No tan rápido. La crisis de los últimos años tiene dos causas principales: la falta de competitividad y el excesivo endeudamiento público. Hay formas mejores de abordar los problemas de competitividad que con un tratado para que esta sea obligatoria. Para impulsar la competitividad, la zona euro tiene que liberar a los mercados. Esto también permitirá que las economías del bloque se ajusten más rápido a las crisis.

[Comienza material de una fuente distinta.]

/-- The value, poison and error of a destination byte; `none` where the command does not write it. -/
def Cmd.outByte (k : Cmd) (runs : List Run) (i : Nat) : Option (Byte × Bool × Bool) :=
  (winner runs i).bind fun r =>
    let j := r.at_ + (i - r.off)
    if r.piece.pad then some (k.block.fillByte j, false, false)
    else k.byte? (r.piece.src + BitVec.ofNat 64 j) r.piece.spkg

/-- The image of a destination line and the mask of the bytes written; bytes answered with an error are left (R280). -/
def Cmd.outLine (k : Cmd) (runs : List Run) : LineData × BitVec 128 :=
  let out (i : Nat) : Option (Byte × Bool × Bool) := (k.outByte runs i).filter fun b => !b.2.2
  (⟨Vector.ofFn fun i : Fin 128 => ((out i.val).map (·.1)).getD 0,
    BitVec.ofNat 4 ((List.range 128).foldl (fun m i => match out i with
      | some (_, true, _) => m ||| 2 ^ (i / 32)
      | _ => m) 0)⟩,
   BitVec.ofNat 128 ((List.range 128).foldl (fun m i => if (out i).isSome then m + 2 ^ i else m) 0))

/-- The bytes of a line that a command writes. -/
def runMask (runs : List Run) : BitVec 128 := runs.foldl (fun m r => m ||| maskOf r.off r.n) 0

/-! ## Placing and ending a command (R80, R81, R280) -/

/-- The next identifier of an engine (R270). -/
def nextIdent (core : Nat) : M (BitVec 16) := do
  let id := ((← get).core core).nextId
  modCore core fun c => { c with nextId := if id = 0xFFFF then 1 else id + 1 }
  pure id

/-- Appends a command to its engine and a range record at the home of each destination line, whose owner is recalled
(R51, R80). -/
def placeCmd (core : Nat) (k : Cmd) : M Unit := do
  if k.kind = .cpyob then pure ()
  else each (k.todo.filter isLocal) fun line => do
    modHome line fun h => { h with records := h.records ++ [(core, k.id)] }
    recallLine line
  modCore core fun c => { c with engine := c.engine ++ [k] }

/-- Changes a command of an engine. -/
def modCmd (core : Nat) (id : BitVec 16) (f : Cmd → Cmd) : M Unit :=
  modCore core fun c => { c with engine := c.engine.map fun k => if k.id = id then f k else k }

/-- A command that has written its last line: it leaves, its counter falls and the core JUMPs (R81). -/
def finishCmd (core : Nat) (id : BitVec 16) : M Unit := do
  match (← get).cmd? core id with
  | none => pure ()
  | some k =>
    endCmd core k false

/-- The record of a fault of a copy (R297 to R299). -/
def copyRec (k : Cmd) (cls sub : BitVec 4) (va : DWord) : Rec :=
  { va, aux := k.id.setWidth 64, pc := k.at_, word := 0, src := 3, lane := 0, nest := false, cls, sub, byLane := false
    seq := 0, alone := false }

/-- Raises a fault of a copy in its group, if the group is still there. -/
def copyRaise (k : Cmd) (r : Rec) : M Unit := do
  match (← get).group? k.group with
  | none => pure ()
  | some _ => raise k.group k.level [r]

/-- An error response: ERR is set and ERRRESP raised (R280, R312). -/
def copyError (core : Nat) (k : Cmd) (va : DWord) (pa : Nat) : M Unit := do
  logError k.ctx 4 pa
  modCmd core k.id ({ · with err := true })
  copyRaise k (copyRec k Cls.errresp 0 va)

/-- A source read faults: the command stalls until its group returns from the handler, or stops if the group is gone
(R280, R310). -/
def stallCmd (core : Nat) (k : Cmd) (f : XFault) : M Unit := do
  match (← get).group? k.group with
  | none => endCmd core k true
  | some g =>
    let nested := g.work.priv && k.level == g.level && k.level != 0
    modCmd core k.id ({ · with stalled := true, until_ := if nested then g.level else g.nextEntry })
    raise k.group k.level [copyRec k f.cls f.sub f.va]

/-! ## FRED at the switches (R278) -/

/-- The element type of a reduction. -/
def fredTy (ty : Nat) : LTy := if ty = 1 then .bf16 else if ty = 6 then .i32 else .f32

/-- An element as a contribution: a whole number of steps of 2^(X − 64), or `none` for a NaN or an infinity. -/
def contribution (ty : Nat) (x : BitVec 8) (bits : Nat) : Option Int :=
  let q : Int := x.toInt - 64
  let v : FVal := match floatFmt (fredTy ty) with
    | some f => f.value bits
    | none => .fin (exactInt (intElem .i32 (BitVec.ofNat 32 bits)))
  match v with
  | .fin y => some (let n : Int := roundGrid .rne 0 y q
      if y.neg then -n else n)
  | _ => none

/-- The root's result for one element: saturated to 128 bits, then rounded once. -/
def fredResult (ty : Nat) (x : BitVec 8) (sum : Int) (bad : Bool) : Nat :=
  let t := max (-(2 ^ 127 : Int)) (min (2 ^ 127 - 1) sum)
  let y : Exact := ⟨decide (t < 0), t.natAbs, x.toInt - 64, false⟩
  match floatFmt (fredTy ty) with
  | some f => if bad then f.nan else f.round .rne 0 false (.fin y)
  | none => (BitVec.ofInt 32 (clampInt .i32 (roundInt .rne 0 y))).toNat
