/-- R5, R96, R98, R99, R104, R105, R106, R107, R115, R186, R202, R300, R301, R305, R306, R312, R324, R326, R332: the register-write
steps. PTS takes the serially later of the value and FLOOR, LEAD follows it, and a move back drops the core's leased copies and TLB
entries; it waits while LEAD cannot follow, the core's tick is still to come or the clocks stand; LEASE takes 1 for 0; TICK is held
between 16 and 4,096, and waits while a core's tick is to come or LEAD would pass R99's limit; SRSEED begins an epoch; FRPOS adds to HEAD and clears OVF and
DROPS. REGISTER_WRITE puts the value into the named register, in its layout (reserved bits stay zero), and changes nothing
else. A queue that still holds entries, and a size outside 4 to 12, keep the binding as it was, and a window of the HDM decoder above
1,528 GiB is ignored (log 60, the model's choice). Where the spec leaves room it follows logs 45, 46 and 83. Those clauses are the model's reading. -/
def Obligations.RegisterWrites : Prop := (∀ (s : State) (v : DWord),
  (∀ c < 320, ¬ PtsTakes s c v → Waits (.ptsWrite c v) s) ∧
  (∀ c < 320, PtsTakes s c v → ∃ t, exec (.ptsWrite c v) s = .next t ∧
    (t.core c).pts = serialMax (v.extractLsb' 0 16) (s.lead - 0x2000) ∧
    t.lead = serialMax s.lead (t.core c).pts ∧
    (serialLe (s.core c).pts (t.core c).pts → { t.core c with pts := (s.core c).pts } = s.core c) ∧
    (serialLe (s.core c).pts (t.core c).pts = false → (t.core c).tlb = [] ∧
      (∀ line w r d, Tab.find? (t.core c).l1 line ≠ some ⟨.leased w r, d⟩) ∧
      ∀ line w m p d, Tab.find? (s.core c).l1 line = some ⟨.owned w m p, d⟩ →
        Tab.find? (t.core c).l1 line = some ⟨.owned w m p, d⟩) ∧
    (∀ k, k ≠ c → t.core k = s.core k) ∧ { t with cores := s.cores, lead := s.lead, leadLog := s.leadLog } = s) ∧
  exec (.leaseWrite v) s = .next { s with lease := if v.extractLsb' 0 8 = 0 then 1 else v.extractLsb' 0 8 } ∧
  (TickTakes s v → exec (.tickWrite v) s = .next { s with tick := tickOf v }) ∧ (¬ TickTakes s v → Waits (.tickWrite v) s) ∧
  (∀ gid g, s.group? gid = some g → ∃ t, exec (.srseedWrite gid v) s = .next t ∧
    t.group? gid = some { g with work := { g.work with srseed := v.extractLsb' 0 32, epoch := g.work.epoch + 1 } } ∧
    (∀ j, j ≠ gid → t.group? j = s.group? j) ∧ { t with groups := s.groups } = s) ∧
  ∀ c < 16, ∃ t, exec (.frposWrite c v) s = .next t ∧
    t.ctx c = { s.ctx c with head := (s.ctx c).head + v.extractLsb' 16 16
                             ovf := (s.ctx c).ovf && !v.getLsbD 63
                             drops := if v.getLsbD 63 then 0 else (s.ctx c).drops } ∧
    (∀ k, k ≠ c → t.ctx k = s.ctx k) ∧ { t with ctxs := s.ctxs } = s) ∧ ∀ (s : State) (v : DWord),
  let select (ctx : Nat) : DWord := 0#43 ++ BitVec.ofNat 4 ctx ++ v.extractLsb' 16 1 ++ 0#8 ++ v.extractLsb' 0 8
  let ctxIs (r : RegTarget) (c : Nat) (x' : Ctx) : Prop := ∃ t, exec (.registerWrite r v) s = .next t ∧
    t.ctx c = x' ∧ (∀ k, k ≠ c → t.ctx k = s.ctx k) ∧ { t with ctxs := s.ctxs } = s
  (∀ c < 16,
    let x := s.ctx c
    ctxIs (.errlog c) c { x with errKind := v.extractLsb' 60 4, errCount := v.extractLsb' 52 8, errAddr := v.extractLsb' 0 52 } ∧
    ctxIs (.root c) c { x with root := v.extractLsb' 0 52 } ∧
    ctxIs (.fring c) c { x with fring := 0#7 ++ v.extractLsb' 12 45 ++ 0#8 ++ v.extractLsb' 0 4 } ∧
    ctxIs (.fhnd c) c { x with fhnd := 0#7 ++ v.extractLsb' 2 55 ++ 0#1 ++ v.extractLsb' 0 1 } ∧
    ctxIs (.lkquota c) c { x with quota := (v.extractLsb' 0 13).toNat } ∧
    ctxIs (.grants c) c { x with grants := v.getLsbD 0 } ∧
    ctxIs (.savebase c) c { x with savebase := 0#7 ++ v.extractLsb' 21 36 ++ 0#5 ++ v.extractLsb' 0 16 }) ∧
  (∀ core < 320, ∀ (ctx : Nat) (n : BitVec 3), ∃ t u, exec (.registerWrite (.evsel core ctx n) v) s = .next t ∧
    t.core core = { s.core core with evsel := (s.core core).evsel.setIfInBounds n.toNat (select ctx) } ∧
    exec (.registerWrite (.evcnt core n) v) s = .next u ∧
    u.core core = { s.core core with evcnt := (s.core core).evcnt.setIfInBounds n.toNat v } ∧
    (∀ k, k ≠ core → t.core k = s.core k ∧ u.core k = s.core k) ∧
    { t with cores := s.cores } = s ∧ { u with cores := s.cores } = s) ∧
  exec (.registerWrite .hdm v) s =
    .next { s with pkg := { s.pkg with hdm := if v.toNat ≤ 6112 then v.toNat else s.pkg.hdm } } ∧
  ∀ q < 64, ∃ t, exec (.registerWrite (.queueBase q) v) s = .next t ∧ t.queue q = { s.queue q with base := v } ∧
    (∀ j, j ≠ q → t.queue j = s.queue j) ∧ { t with queues := s.queues } = s ∧
    ∀ ctx < 16, ∀ c, ∃ u, exec (.registerWrite (.queueBind q ctx c) v) s = .next u ∧
      u.queue q = (if 4 ≤ c ∧ c ≤ 12 ∧ (s.queue q).entries = [] then
        { ctx := some ctx, c := c, base := (s.queue q).base, head := 0, tail := 0, entries := [], lastGrid := none }
        else s.queue q) ∧ (∀ j, j ≠ q → u.queue j = s.queue j) ∧ { u with queues := s.queues } = s

/-- R69, R109, R166, R233, R238, R239: SLD, SST and SAMO. Once no older acquire of the stream is in flight and the address
passes its checks, the instruction appends one entry with the translated address, its size, its data and its order, moves the
pc past itself, and writes no register; an address that is not a multiple of the size raises ALIGN with that address, and any
other fault of the check is raised precisely. While an older acquire is in flight it waits. `s1` is the state after the check,
which differs from the issuing state only by what a translation does. Where the spec leaves room it follows logs 24 and 41.
Those clauses are the model's reading. -/
def Obligations.ArmMemoryIssue : Prop := ∀ (d a b : SReg) (sz : Size) (op : AtomOp) (sc : Scope) (od : Order) (imm : BitVec 7)
    (s : State) (g : Group), s.group? s.focus.group = some g → sz ≠ .q →
  let gid := s.focus.group
  let va := g.work.sreg a + imm.signExtend 64 * BitVec.ofNat 64 sz.bytes
  let free : Prop := ∀ acc : Access, (acc ∈ g.loads.map (·.acc) ∨ acc ∈ g.stores.map (·.acc)) →
    acc.level = g.level → acc.stream = .arm → acc.key = 0 → acc.order ≠ .acq ∧ acc.order ≠ .ar
  let acc (s1 : State) (x : Xlat) : Access :=
    { seq := s1.nextSeq + 1, key := 0, iseq := s1.nextSeq, stream := .arm, level := g.level, scope := sc, order := od
      cls := x.cls, pts := x.pts, pc := g.work.pc, word := s.focus.word, cur := false, counter := none, pair := false }
  let adds (i : Instr) (va : DWord) (right : Right) (n : Nat) (load : State → Xlat → List LoadEntry)
      (store : State → Xlat → List StoreEntry) : Prop :=
    (free → va.toNat % n = 0 → ∀ x s1, accessAt g.core g.ctx va right (some sc) false false (issuing s) = .ok (.ok x) s1 →
      s1.groups = (issuing s).groups → ∃ t, exec i s = .next t ∧
        t.group? gid = some { g with
          loads := g.loads ++ load s1 x, stores := g.stores ++ store s1 x, work := { g.work with pc := g.work.pc + 4 }
          sched := { g.sched with issuedAt := s.now } } ∧
        (∀ j, j ≠ gid → t.group? j = s.group? j) ∧
        { t with groups := s1.groups, nextSeq := s1.nextSeq } = s1 ∧ t.nextSeq = s1.nextSeq + 2) ∧
    (free → va.toNat % n = 0 → ∀ f s1, accessAt g.core g.ctx va right (some sc) false false (issuing s) = .ok (.error f) s1 →
      exec i s = .next (takeMove s1 (raise gid g.level
        [⟨f.va, f.aux, g.work.pc, BitVec.ofNat 32 s.focus.word, 0, 0, false, f.cls, f.sub, false, 0, false⟩]))) ∧
    (free → va.toNat % n ≠ 0 → exec i s = .next (takeMove (issuing s) (raise gid g.level
        [⟨va, 0, g.work.pc, BitVec.ofNat 32 s.focus.word, 0, 0, false, 4, 0, false, 0, false⟩]))) ∧
    (¬ free → exec i s = .next s)
  let m := if op = .fadd ∨ op = .bfadd then 4 else 8
  adds (.sld d a sz sc od imm) va .load sz.bytes
    (fun s1 x => [⟨acc s1 x, .load, [⟨0, va, x.pa, sz.bytes, false⟩], .sreg d false⟩]) (fun _ _ => []) ∧
  adds (.sst b a sz sc od imm) va .store sz.bytes (fun _ _ => [])
    (fun s1 x => [⟨acc s1 x, .store, [⟨0, va, x.pa, leBytesOf sz.bytes (g.work.sreg b).toNat, 0, 0, false⟩]⟩]) ∧
  adds (.samo d a b op sc od) (g.work.sreg a) .store m (fun _ _ => [])
    (fun s1 x => [⟨acc s1 x, .atomic op m (some (.sreg d false)),
      [⟨0, g.work.sreg a, x.pa, [], g.work.sreg b, g.work.sreg d, false⟩]⟩])

/-- R29, R37, R69, R247: a recast issues once RCC is below 63 and no older acquire of the Armature stream is in flight. It joins
the group's pending recasts with the values of its registers, raises RCC, moves the pc past itself, and changes nothing else;
otherwise it waits. -/
def Obligations.RecastIssue : Prop := ∀ (x y n : SReg) (s : State) (g : Group), s.group? s.focus.group = some g →
  let gid := s.focus.group
  let free : Prop := ∀ acc : Access, (acc ∈ g.loads.map (·.acc) ∨ acc ∈ g.stores.map (·.acc)) →
    acc.level = g.level → acc.stream = .arm → acc.key = 0 → acc.order ≠ .acq ∧ acc.order ≠ .ar
  let joins (i : Instr) (y : SReg) : Prop :=
    (free ∧ g.work.cnt.rcc < 63 → ∃ t w, exec i s = .next t ∧ t.nextSeq = s.nextSeq + 1 ∧
      Ran 1 s { t with nextSeq := s.nextSeq } gid g w ∧
      w.recasts = g.work.recasts ++ [{ seq := s.nextSeq, instr := i, x := g.work.sreg x, y := g.work.sreg y
                                       n := g.work.sreg n, pc := g.work.pc, word := s.focus.word, level := g.level }] ∧
      w.cnt = { g.work.cnt with rcc := g.work.cnt.rcc + 1 } ∧ w.pc = g.work.pc + 4 ∧
      { w with recasts := g.work.recasts, cnt := g.work.cnt, pc := g.work.pc } = g.work) ∧
    (¬ (free ∧ g.work.cnt.rcc < 63) → exec i s = .next s)
  joins (.rxch x y n) y ∧ joins (.rcat x y n) y ∧ joins (.rspl x y n) y ∧ joins (.rprm x y n) y ∧ joins (.rals x y n) y ∧
  joins (.ralsRw x y n) y ∧ joins (.runm x n) 0 ∧ joins (.rpin x n) 0 ∧ joins (.rupn x n) 0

Para ser justos, los cinco presidentes reconocen esto. Es necesario actuar a nivel paneuropeo para completar el mercado único de los servicios, internet y la energía. Los presidentes también hacen bien en pedir unos mercados nacionales de trabajo y de productos más eficientes. Quieren que cada país establezca una autoridad independiente de la competitividad para impulsar este avance. Sin embargo, los presidentes se equivocan al sugerir que las normas comunes para la competitividad deban estar directamente conectadas con las leyes que se aplican a los 19 países. Esto parece una receta para la rigidez que obstaculizará la innovación.

Por último, está la deuda. Es tentador pensar que no es necesario que haya reglas para detener a los países que se endeudan demasiado. Ahí también, sin embargo, las fuerzas del mercado ofrecen una posible solución. La clave está en permitir a los estados de la zona euro excesivamente endeudados quiebren. Evitar esto fue el pecado capital en la crisis griega.

Si los inversores supieran que los gobiernos pueden quebrar, serían más cautelosos al financiarlos. La disciplina de los mercados reemplazaría a la de los burócratas. El Consejo Alemán de Expertos Económicos respaldó esta idea en su informe especial sobre la crisis griega la semana pasada.

Así que hay alternativas de mercado para la unión política que podrían mantener a la unión monetaria de la zona euro en el camino. No implican una gran transferencia de la soberanía a Bruselas o la imposición de una talla única para todas las políticas en los 19 diversos países. Eso los convierte en una mejor solución.